=== Data shown ===
/-- A sprite that ends at the last byte; a collision and none. -/
theorem witness_DrawXorsTheSpriteAndReportsCollision :
    let s := (poke State.reset 0xFFF 0x80).setIndex 0xFFF
    s.index.toNat + (1 : Nibble).toNat ≤ 4096 ∧ (s.setPixel 0 0 true).collision 0 0 1 ∧ ¬ s.collision 0 0 1 := by
  refine ⟨by decide, ⟨0, 0, by decide, by decide, by decide, by decide⟩, ?_⟩
  rintro ⟨row, col, hr, hc, -, hp⟩
  have hblank : ∀ (px : Fin 64) (py : Fin 32), ((poke State.reset 0xFFF 0x80).setIndex 0xFFF).pixel px py = false := by
    intro px py; simp [State.pixel, poke, State.setIndex, State.setMem, State.reset, Framebuffer.blank]
  rw [hblank] at hp
  exact Bool.noConfusion hp

theorem witness_DrawPastMemoryKeepsTheRowsBefore :
    let s := (poke State.reset 0xFFF 0x80).setIndex 0xFFF
    (2 : Nibble) ≠ 0 ∧ 4096 < s.index.toNat + (2 : Nibble).toNat ∧
    (s.setPixel 0 0 true).collision 0 0 (4096 - s.index.toNat) :=
  ⟨by decide, by decide, ⟨0, 0, by decide, by decide, by decide, by decide⟩⟩

theorem witness_DrawingTwiceRestoresTheFramebuffer :
    (1 : RegIx) ≠ vf ∧ (2 : RegIx) ≠ vf ∧ State.reset.index.toNat + (15 : Nibble).toNat ≤ 4096 ∧
    ∃ t, exec (.drw 1 2 15) State.reset = .next t :=
  ⟨by decide, by decide, by decide, _, rfl⟩

theorem witness_KeySkipsTestOneHeldBitOrFault :
    ((State.reset.setV 1 15).getV 1).toNat ≤ 15 ∧ 15 < ((State.reset.setV 1 16).getV 1).toNat := by decide

theorem witness_KeyReadTakesTheEventOrWaits :
    (press State.reset 15).ports.keyEvent = some 15 ∧ State.reset.ports.keyEvent = none := by decide

/-- One instruction that leaves each kind of state alone: a store for the registers, a load for memory and the rest. -/
theorem witness_FramesOverAllInstructions :
    (∃ t, exec (.storeRegs 15) State.reset = .next t) ∧ (Instr.storeRegs 15).writesReg 15 = false ∧
    (Instr.storeRegs 15).writesIndex = false ∧ (Instr.storeRegs 15).writesPc = false ∧
    (Instr.storeRegs 15).usesStack = false ∧ (Instr.storeRegs 15).writesFb = false ∧
    (State.reset.setIndex 1).effAddr 0 = 1 ∧ (0 : Nat) < (State.reset.setIndex 1).effAddr 0 ∧
    (∃ t, exec (.storeRegs 15) (State.reset.setIndex 1) = .next t) ∧
    (State.reset.setIndex 1).effAddr 0 + (Instr.storeRegs 15).storeLength ≤ 17 :=
  ⟨⟨_, rfl⟩, rfl, rfl, rfl, rfl, rfl, by decide, by decide, ⟨_, rfl⟩, by decide⟩

/-- The steps of the non-dependence statements, and a stack that differs in a dead entry. -/
theorem witness_NonDependence :
    (prog 0x00E0).nextInstr = some .cls ∧ (∃ t, step (prog 0x00E0) = .next t) ∧
    ∀ k : Fin 16, k.val < (prog 0x00E0).sp.val → ((Vector.replicate 16 7#16)[k]) = (prog 0x00E0).stack[k] :=
  ⟨by decide, ⟨_, rfl⟩, fun k hk => absurd hk (Nat.not_lt_zero _)⟩

/-- The three ways the draw comes: named, not named, a generator's. -/
theorem witness_RandomByteIsMaskedAndTheSourceAdvances :
    (drawing State.reset 0xC4).ports.draw = some 0xC4 ∧ State.reset.ports.draw = none ∧
    let g := drawing State.reset State.reset.generatorByte
    g.ports.draw = some g.generatorByte := ⟨rfl, rfl, rfl⟩

theorem witness_SourceAdvancesOncePerExecutedRnd :
    (prog 0xC2FF).nextInstr = some (.rnd 2 0xFF) ∧ (∃ t, perform (.step State.reset.ports) (prog 0xC2FF) = .next t) ∧
    (prog 0x00E0).nextInstr = some .cls ∧ (∃ t, perform (.step State.reset.ports) (prog 0x00E0) = .next t) ∧
    ∃ t, perform (.reset 7) State.reset = .next t :=
  ⟨by decide, ⟨_, rfl⟩, by decide, ⟨_, rfl⟩, _, rfl⟩

theorem witness_LoadCopiesTheImageOrRejectsItWhole :
    State.reset.loadOpen = true ∧ State.reset.mem.wf ∧ (List.replicate 3584 1#8).length ≤ 3584 ∧
    3584 < (List.replicate 3585 1#8).length :=
  ⟨rfl, by decide, by rw [List.length_replicate], by rw [List.length_replicate]; decide⟩

theorem witness_LateLoadIsRefused :
    State.reset.running ∧ (∃ t, step State.reset = .next t) ∧ (∃ t, perform (.load [1]) State.reset = .next t) ∧
    State.reset.closeLoad.loadOpen = false ∧
    ∃ t, perform (.step State.reset.ports) State.reset.closeLoad = .next t :=
  ⟨⟨rfl, rfl⟩, ⟨_, rfl⟩, ⟨_, rfl⟩, rfl, _, rfl⟩

theorem prog_inv : (prog 0x1200).Inv where
  memory := prog_wf
  pcReach := by decide
  stackReach := fun _ hk => absurd hk (Nat.not_lt_zero _)
  faultLegal := fun _ h => by cases h
  loadWindow := fun _ => ⟨rfl, rfl⟩

theorem witness_EveryStepKeepsTheStateLegal : (prog 0x1200).Inv ∧ ∃ t, step (prog 0x1200) = .next t :=
  ⟨prog_inv, _, rfl⟩

/-- Each of the three requests completes. -/
theorem witness_EveryRequestKeepsTheStateLegal :
    (prog 0x1200).Inv ∧ (∃ t, perform (.load [1]) (prog 0x1200) = .next t) ∧
    (∃ t, perform (.step State.reset.ports) (prog 0x1200) = .next t) ∧
    ∃ t, perform (.reset 7) (prog 0x1200) = .next t :=
  ⟨prog_inv, ⟨_, rfl⟩, ⟨_, rfl⟩, _, rfl⟩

=== Problem ===
Every line above that contains the word "loadOpen" should be reported.

=== Output below ===
    State.reset.loadOpen = true ∧ State.reset.mem.wf ∧ (List.replicate 3584 1#8).length ≤ 3584 ∧
    State.reset.closeLoad.loadOpen = false ∧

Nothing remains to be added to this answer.